Stored data
________________

-- ==== Sys2Proof/Laws/MovesSecOps.lean ====
section
/-! SUPPORT. What each operation of Machine/SecOps.lean may change. -/

set_option linter.unreachableTactic false
set_option linter.unusedTactic false
set_option linter.unusedVariables false

namespace Sys2Proof.Machine

theorem drawNonce_moves (s : State) {k0 : Nat} {z0 : State} (hz : Moves k0 z0 s) (hk0 : 65538 &&& k0 = 65538) :
    Moves k0 z0 (drawNonce s) := by
  refine hz.trans ?_
  clear hz
  unfold drawNonce
  repeat' first
    | with_reducible exact Moves.refl _ _
    | with_reducible assumption
    | with_reducible exact mask_le hk0 (by decide)
    | with_reducible apply Moves.ite
    | with_reducible apply Moves.ite_fst
    | with_reducible (apply State.draw_moves)
    | with_reducible (apply State.modDbg_moves)
    | with_reducible (apply Moves.foldl)
    | with_reducible (apply Moves.foldl_fst)
    | with_reducible (apply Moves.of_eq; assumption)
    | with_reducible intro _
    | dsimp only
    | split

theorem setMeasure_moves (s : State) (i : Nat) (v : List Byte) {k0 : Nat} {z0 : State} (hz : Moves k0 z0 s) (hk0 : 65536 &&& k0 = 65536) :
    Moves k0 z0 (setMeasure s i v) := by
  refine hz.trans ?_
  clear hz
  unfold setMeasure
  repeat' first
    | with_reducible exact Moves.refl _ _
    | with_reducible assumption
    | with_reducible exact mask_le hk0 (by decide)
    | with_reducible apply Moves.ite
    | with_reducible apply Moves.ite_fst
    | with_reducible (apply State.modDbg_moves)
    | with_reducible (apply Moves.foldl)
    | with_reducible (apply Moves.foldl_fst)
    | with_reducible (apply Moves.of_eq; assumption)
    | with_reducible intro _
    | dsimp only
    | split

theorem extendMeasure_moves (s : State) (i : Nat) (input : List Byte) {k0 : Nat} {z0 : State} (hz : Moves k0 z0 s) (hk0 : 65536 &&& k0 = 65536) :
    Moves k0 z0 (extendMeasure s i input) := by
  refine hz.trans ?_
  clear hz
  unfold extendMeasure
  repeat' first
    | with_reducible exact Moves.refl _ _
    | with_reducible assumption
    | with_reducible exact mask_le hk0 (by decide)
    | with_reducible apply Moves.ite
    | with_reducible apply Moves.ite_fst
    | with_reducible (apply setMeasure_moves)
    | with_reducible (apply Moves.foldl)
    | with_reducible (apply Moves.foldl_fst)
    | with_reducible (apply Moves.of_eq; assumption)
    | with_reducible intro _
    | dsimp only
    | split

theorem State.modFlash_moves (s : State) (f : Flash → Flash) (hf : flashOk s.boot.flash.cells → flashOk (f s.boot.flash).cells) {k0 : Nat}
    {z0 : State} (hz : Moves k0 z0 s) (hk0 : 16 &&& k0 = 16) : Moves k0 z0 (s.modFlash f) := by
  refine hz.trans (Moves.mono (k := 16) ⟨rfl, ⟨[], by simp [State.modFlash, State.modBoot]⟩, fun w => ?_, ?_⟩ hk0)
  · have h := memWf_parts w
    exact memWf_of h.1 h.2.1 (hf h.2.2)
  · intro p hp
    cases p <;> first | rfl | exact absurd hp (by decide)

theorem flashWrite_ok (f : Flash) (a : Nat) (bs : List Byte) (h : flashOk f.cells) : flashOk (flashWrite f a bs).cells := flashPut_ok a bs h

theorem measureSeat_moves (s : State) {k0 : Nat} {z0 : State} (hz : Moves k0 z0 s) (hk0 : 65536 &&& k0 = 65536) :
    Moves k0 z0 (measureSeat s) := by
  refine hz.trans ?_
  clear hz
  unfold measureSeat
  repeat' first
    | with_reducible exact Moves.refl _ _
    | with_reducible assumption
    | with_reducible exact mask_le hk0 (by decide)
    | with_reducible apply Moves.ite
    | with_reducible apply Moves.ite_fst
    | with_reducible (apply setMeasure_moves)
    | with_reducible (apply Moves.foldl)
    | with_reducible (apply Moves.foldl_fst)
    | with_reducible (apply Moves.of_eq; assumption)
    | with_reducible intro _
    | dsimp only
    | split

________________

▶ [PROBLEM DETAILS]
Return each entry from above without altering a single character.

▶ [WRITTEN RESPONSE]
-- ==== Sys2Proof/Laws/MovesSecOps.lean ====
section
/-! SUPPORT. What each operation of Machine/SecOps.lean may change. -/

set_option linter.unreachableTactic false
set_option linter.unusedTactic false
set_option linter.unusedVariables false

namespace Sys2Proof.Machine

theorem drawNonce_moves (s : State) {k0 : Nat} {z0 : State} (hz : Moves k0 z0 s) (hk0 : 65538 &&& k0 = 65538) :
    Moves k0 z0 (drawNonce s) := by
  refine hz.trans ?_
  clear hz
  unfold drawNonce
  repeat' first
    | with_reducible exact Moves.refl _ _
    | with_reducible assumption
    | with_reducible exact mask_le hk0 (by decide)
    | with_reducible apply Moves.ite
    | with_reducible apply Moves.ite_fst
    | with_reducible (apply State.draw_moves)
    | with_reducible (apply State.modDbg_moves)
    | with_reducible (apply Moves.foldl)
    | with_reducible (apply Moves.foldl_fst)
    | with_reducible (apply Moves.of_eq; assumption)
    | with_reducible intro _
    | dsimp only
    | split

theorem setMeasure_moves (s : State) (i : Nat) (v : List Byte) {k0 : Nat} {z0 : State} (hz : Moves k0 z0 s) (hk0 : 65536 &&& k0 = 65536) :
    Moves k0 z0 (setMeasure s i v) := by
  refine hz.trans ?_
  clear hz
  unfold setMeasure
  repeat' first
    | with_reducible exact Moves.refl _ _
    | with_reducible assumption
    | with_reducible exact mask_le hk0 (by decide)
    | with_reducible apply Moves.ite
    | with_reducible apply Moves.ite_fst
    | with_reducible (apply State.modDbg_moves)
    | with_reducible (apply Moves.foldl)
    | with_reducible (apply Moves.foldl_fst)
    | with_reducible (apply Moves.of_eq; assumption)
    | with_reducible intro _
    | dsimp only
    | split

theorem extendMeasure_moves (s : State) (i : Nat) (input : List Byte) {k0 : Nat} {z0 : State} (hz : Moves k0 z0 s) (hk0 : 65536 &&& k0 = 65536) :
    Moves k0 z0 (extendMeasure s i input) := by
  refine hz.trans ?_
  clear hz
  unfold extendMeasure
  repeat' first
    | with_reducible exact Moves.refl _ _
    | with_reducible assumption
    | with_reducible exact mask_le hk0 (by decide)
    | with_reducible apply Moves.ite
    | with_reducible apply Moves.ite_fst
    | with_reducible (apply setMeasure_moves)
    | with_reducible (apply Moves.foldl)
    | with_reducible (apply Moves.foldl_fst)
    | with_reducible (apply Moves.of_eq; assumption)
    | with_reducible intro _
    | dsimp only
    | split

theorem State.modFlash_moves (s : State) (f : Flash → Flash) (hf : flashOk s.boot.flash.cells → flashOk (f s.boot.flash).cells) {k0 : Nat}
    {z0 : State} (hz : Moves k0 z0 s) (hk0 : 16 &&& k0 = 16) : Moves k0 z0 (s.modFlash f) := by
  refine hz.trans (Moves.mono (k := 16) ⟨rfl, ⟨[], by simp [State.modFlash, State.modBoot]⟩, fun w => ?_, ?_⟩ hk0)
  · have h := memWf_parts w
    exact memWf_of h.1 h.2.1 (hf h.2.2)
  · intro p hp
    cases p <;> first | rfl | exact absurd hp (by decide)

theorem flashWrite_ok (f : Flash) (a : Nat) (bs : List Byte) (h : flashOk f.cells) : flashOk (flashWrite f a bs).cells := flashPut_ok a bs h

theorem measureSeat_moves (s : State) {k0 : Nat} {z0 : State} (hz : Moves k0 z0 s) (hk0 : 65536 &&& k0 = 65536) :
    Moves k0 z0 (measureSeat s) := by
  refine hz.trans ?_
  clear hz
  unfold measureSeat
  repeat' first
    | with_reducible exact Moves.refl _ _
    | with_reducible assumption
    | with_reducible exact mask_le hk0 (by decide)
    | with_reducible apply Moves.ite
    | with_reducible apply Moves.ite_fst
    | with_reducible (apply setMeasure_moves)
    | with_reducible (apply Moves.foldl)
    | with_reducible (apply Moves.foldl_fst)
    | with_reducible (apply Moves.of_eq; assumption)
    | with_reducible intro _
    | dsimp only
    | split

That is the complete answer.